(DATA RECORDS begins)
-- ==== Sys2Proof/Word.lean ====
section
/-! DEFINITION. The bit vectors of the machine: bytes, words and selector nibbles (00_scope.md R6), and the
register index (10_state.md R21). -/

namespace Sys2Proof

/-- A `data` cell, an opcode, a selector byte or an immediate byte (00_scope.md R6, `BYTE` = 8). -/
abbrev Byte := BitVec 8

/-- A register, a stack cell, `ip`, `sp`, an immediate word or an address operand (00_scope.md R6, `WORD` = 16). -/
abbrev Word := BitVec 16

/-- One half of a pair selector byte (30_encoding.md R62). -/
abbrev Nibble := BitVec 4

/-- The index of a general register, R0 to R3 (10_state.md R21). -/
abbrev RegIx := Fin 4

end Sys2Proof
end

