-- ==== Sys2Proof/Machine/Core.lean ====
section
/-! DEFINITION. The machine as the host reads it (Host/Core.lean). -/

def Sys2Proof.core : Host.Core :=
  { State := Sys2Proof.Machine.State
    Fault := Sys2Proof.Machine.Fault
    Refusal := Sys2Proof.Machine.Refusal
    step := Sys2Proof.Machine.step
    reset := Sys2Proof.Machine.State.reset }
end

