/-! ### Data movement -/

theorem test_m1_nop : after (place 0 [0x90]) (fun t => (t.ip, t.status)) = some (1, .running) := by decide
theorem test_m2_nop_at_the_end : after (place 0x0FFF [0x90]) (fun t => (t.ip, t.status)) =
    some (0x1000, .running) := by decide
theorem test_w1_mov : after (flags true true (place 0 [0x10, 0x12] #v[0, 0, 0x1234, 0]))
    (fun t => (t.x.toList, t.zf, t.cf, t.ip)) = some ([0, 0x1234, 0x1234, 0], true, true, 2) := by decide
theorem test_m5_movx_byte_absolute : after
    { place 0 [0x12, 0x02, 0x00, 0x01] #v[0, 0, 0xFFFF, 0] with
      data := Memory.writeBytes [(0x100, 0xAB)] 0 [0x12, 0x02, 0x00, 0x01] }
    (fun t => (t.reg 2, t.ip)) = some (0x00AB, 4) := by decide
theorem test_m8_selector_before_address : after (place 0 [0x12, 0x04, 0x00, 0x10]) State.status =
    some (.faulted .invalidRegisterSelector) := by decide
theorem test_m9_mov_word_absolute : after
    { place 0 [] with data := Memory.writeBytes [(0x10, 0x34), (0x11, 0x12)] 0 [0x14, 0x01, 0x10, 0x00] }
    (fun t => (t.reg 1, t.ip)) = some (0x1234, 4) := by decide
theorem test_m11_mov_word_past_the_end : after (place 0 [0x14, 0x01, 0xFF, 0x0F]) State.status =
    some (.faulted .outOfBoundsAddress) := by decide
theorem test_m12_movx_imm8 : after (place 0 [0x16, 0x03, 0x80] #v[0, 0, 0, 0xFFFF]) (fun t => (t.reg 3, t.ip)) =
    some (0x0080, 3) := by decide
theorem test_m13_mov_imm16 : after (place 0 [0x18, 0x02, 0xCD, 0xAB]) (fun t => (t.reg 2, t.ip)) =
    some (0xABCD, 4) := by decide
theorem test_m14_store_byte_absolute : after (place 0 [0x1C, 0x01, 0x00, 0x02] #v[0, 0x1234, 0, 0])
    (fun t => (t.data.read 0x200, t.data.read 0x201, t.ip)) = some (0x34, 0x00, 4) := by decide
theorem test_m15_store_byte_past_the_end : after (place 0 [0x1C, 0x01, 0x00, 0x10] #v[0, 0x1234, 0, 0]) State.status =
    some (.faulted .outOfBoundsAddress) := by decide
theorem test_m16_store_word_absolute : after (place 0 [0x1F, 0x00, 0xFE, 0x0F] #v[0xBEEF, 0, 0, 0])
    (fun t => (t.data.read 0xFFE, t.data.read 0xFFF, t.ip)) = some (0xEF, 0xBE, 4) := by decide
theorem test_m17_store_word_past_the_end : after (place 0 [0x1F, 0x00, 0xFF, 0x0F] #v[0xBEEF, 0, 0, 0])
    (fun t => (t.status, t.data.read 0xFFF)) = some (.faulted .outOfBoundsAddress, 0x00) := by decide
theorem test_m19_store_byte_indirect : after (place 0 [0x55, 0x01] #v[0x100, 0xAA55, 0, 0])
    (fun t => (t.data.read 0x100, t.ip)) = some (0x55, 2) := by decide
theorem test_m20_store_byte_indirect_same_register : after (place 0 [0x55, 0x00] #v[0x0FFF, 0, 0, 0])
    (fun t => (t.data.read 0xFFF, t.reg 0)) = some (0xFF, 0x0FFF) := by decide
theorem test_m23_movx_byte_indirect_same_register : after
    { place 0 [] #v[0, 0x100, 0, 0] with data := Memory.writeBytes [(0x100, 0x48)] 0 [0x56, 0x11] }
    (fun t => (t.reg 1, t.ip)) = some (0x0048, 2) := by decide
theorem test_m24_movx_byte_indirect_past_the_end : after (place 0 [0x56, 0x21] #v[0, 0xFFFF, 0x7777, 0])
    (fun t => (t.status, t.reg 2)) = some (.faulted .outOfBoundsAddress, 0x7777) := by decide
(DATA RECORDS ends)
(DATA RECORDS begins)
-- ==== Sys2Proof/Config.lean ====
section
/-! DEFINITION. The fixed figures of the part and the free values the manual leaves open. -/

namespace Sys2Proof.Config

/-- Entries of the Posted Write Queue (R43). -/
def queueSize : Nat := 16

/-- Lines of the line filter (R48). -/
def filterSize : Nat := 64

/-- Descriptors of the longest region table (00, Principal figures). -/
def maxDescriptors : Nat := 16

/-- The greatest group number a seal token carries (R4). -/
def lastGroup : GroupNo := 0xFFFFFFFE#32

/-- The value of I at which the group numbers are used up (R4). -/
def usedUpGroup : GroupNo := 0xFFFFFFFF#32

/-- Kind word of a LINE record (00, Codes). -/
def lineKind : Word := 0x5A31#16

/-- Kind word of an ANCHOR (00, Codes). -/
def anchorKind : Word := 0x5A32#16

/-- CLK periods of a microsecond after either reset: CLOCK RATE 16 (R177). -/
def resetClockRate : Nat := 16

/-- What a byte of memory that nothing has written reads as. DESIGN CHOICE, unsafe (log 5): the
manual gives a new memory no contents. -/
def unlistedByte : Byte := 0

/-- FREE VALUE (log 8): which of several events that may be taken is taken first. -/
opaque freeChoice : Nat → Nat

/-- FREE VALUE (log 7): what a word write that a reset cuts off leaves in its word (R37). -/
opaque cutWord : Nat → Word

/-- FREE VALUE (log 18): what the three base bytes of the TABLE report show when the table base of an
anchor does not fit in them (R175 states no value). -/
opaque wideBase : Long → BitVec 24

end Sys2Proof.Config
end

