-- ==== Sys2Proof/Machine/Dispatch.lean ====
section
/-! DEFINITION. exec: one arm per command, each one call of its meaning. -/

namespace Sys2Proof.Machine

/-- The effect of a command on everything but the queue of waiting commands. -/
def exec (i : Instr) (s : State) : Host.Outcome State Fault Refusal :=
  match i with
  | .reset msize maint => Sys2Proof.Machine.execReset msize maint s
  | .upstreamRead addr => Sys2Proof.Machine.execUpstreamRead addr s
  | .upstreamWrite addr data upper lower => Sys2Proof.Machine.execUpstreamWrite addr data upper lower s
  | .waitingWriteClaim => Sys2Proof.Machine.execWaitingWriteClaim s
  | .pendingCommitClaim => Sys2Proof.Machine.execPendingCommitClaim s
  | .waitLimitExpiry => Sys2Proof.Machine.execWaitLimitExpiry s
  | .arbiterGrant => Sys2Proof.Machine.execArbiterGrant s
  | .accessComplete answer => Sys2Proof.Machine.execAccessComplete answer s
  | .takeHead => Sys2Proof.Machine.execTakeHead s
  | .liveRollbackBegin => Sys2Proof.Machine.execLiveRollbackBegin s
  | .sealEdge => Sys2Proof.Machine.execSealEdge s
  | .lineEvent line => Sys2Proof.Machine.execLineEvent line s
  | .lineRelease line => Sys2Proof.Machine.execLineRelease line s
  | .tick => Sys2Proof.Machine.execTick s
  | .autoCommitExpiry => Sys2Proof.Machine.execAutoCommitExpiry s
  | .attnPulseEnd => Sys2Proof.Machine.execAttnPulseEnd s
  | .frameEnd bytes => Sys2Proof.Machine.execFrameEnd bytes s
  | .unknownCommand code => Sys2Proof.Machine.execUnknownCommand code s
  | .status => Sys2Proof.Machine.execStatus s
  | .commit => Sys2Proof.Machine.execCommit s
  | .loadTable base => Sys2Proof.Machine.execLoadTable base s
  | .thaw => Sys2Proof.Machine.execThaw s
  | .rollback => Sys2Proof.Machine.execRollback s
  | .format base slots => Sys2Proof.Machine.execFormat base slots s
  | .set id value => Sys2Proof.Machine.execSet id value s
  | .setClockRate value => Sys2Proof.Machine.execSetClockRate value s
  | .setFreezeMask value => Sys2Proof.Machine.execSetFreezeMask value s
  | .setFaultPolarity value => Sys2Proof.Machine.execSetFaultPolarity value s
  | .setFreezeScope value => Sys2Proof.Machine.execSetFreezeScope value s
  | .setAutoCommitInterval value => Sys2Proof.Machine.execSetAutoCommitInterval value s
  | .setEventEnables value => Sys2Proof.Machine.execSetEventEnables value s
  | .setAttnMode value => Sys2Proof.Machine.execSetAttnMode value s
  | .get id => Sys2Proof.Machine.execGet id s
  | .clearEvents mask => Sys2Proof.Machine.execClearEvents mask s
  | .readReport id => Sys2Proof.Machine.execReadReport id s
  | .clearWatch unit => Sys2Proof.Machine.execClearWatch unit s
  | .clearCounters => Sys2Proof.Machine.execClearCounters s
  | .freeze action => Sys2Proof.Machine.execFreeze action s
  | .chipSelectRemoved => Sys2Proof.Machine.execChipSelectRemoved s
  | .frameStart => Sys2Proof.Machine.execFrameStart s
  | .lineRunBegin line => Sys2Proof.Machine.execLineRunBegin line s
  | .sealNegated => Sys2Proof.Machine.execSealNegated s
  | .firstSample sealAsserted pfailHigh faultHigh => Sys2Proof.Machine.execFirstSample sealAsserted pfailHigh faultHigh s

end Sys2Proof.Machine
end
(DATA RECORDS ends)
WORK REQUIRED
Using the entries above, give again exactly the lines from the line holding "-- ==== Sys2Proof/Word.lean" through the line holding "Refusal := Sys2Proof.Machine.Refusal". Include both end lines and nothing else.

ANSWER BOX
-- ==== Sys2Proof/Word.lean ====
section
/-! DEFINITION. The bit vectors of the machine: bytes, words and selector nibbles (00_scope.md R6), and the
register index (10_state.md R21). -/

namespace Sys2Proof

/-- A `data` cell, an opcode, a selector byte or an immediate byte (00_scope.md R6, `BYTE` = 8). -/
abbrev Byte := BitVec 8

/-- A register, a stack cell, `ip`, `sp`, an immediate word or an address operand (00_scope.md R6, `WORD` = 16). -/
abbrev Word := BitVec 16

/-- One half of a pair selector byte (30_encoding.md R62). -/
abbrev Nibble := BitVec 4

/-- The index of a general register, R0 to R3 (10_state.md R21). -/
abbrev RegIx := Fin 4

end Sys2Proof
end

-- ==== Sys2Proof/Machine/Core.lean ====
section
/-! DEFINITION. The machine as the host reads it (Host/Core.lean). -/

def Sys2Proof.core : Host.Core :=
  { State := Sys2Proof.Machine.State
    Fault := Sys2Proof.Machine.Fault
    Refusal := Sys2Proof.Machine.Refusal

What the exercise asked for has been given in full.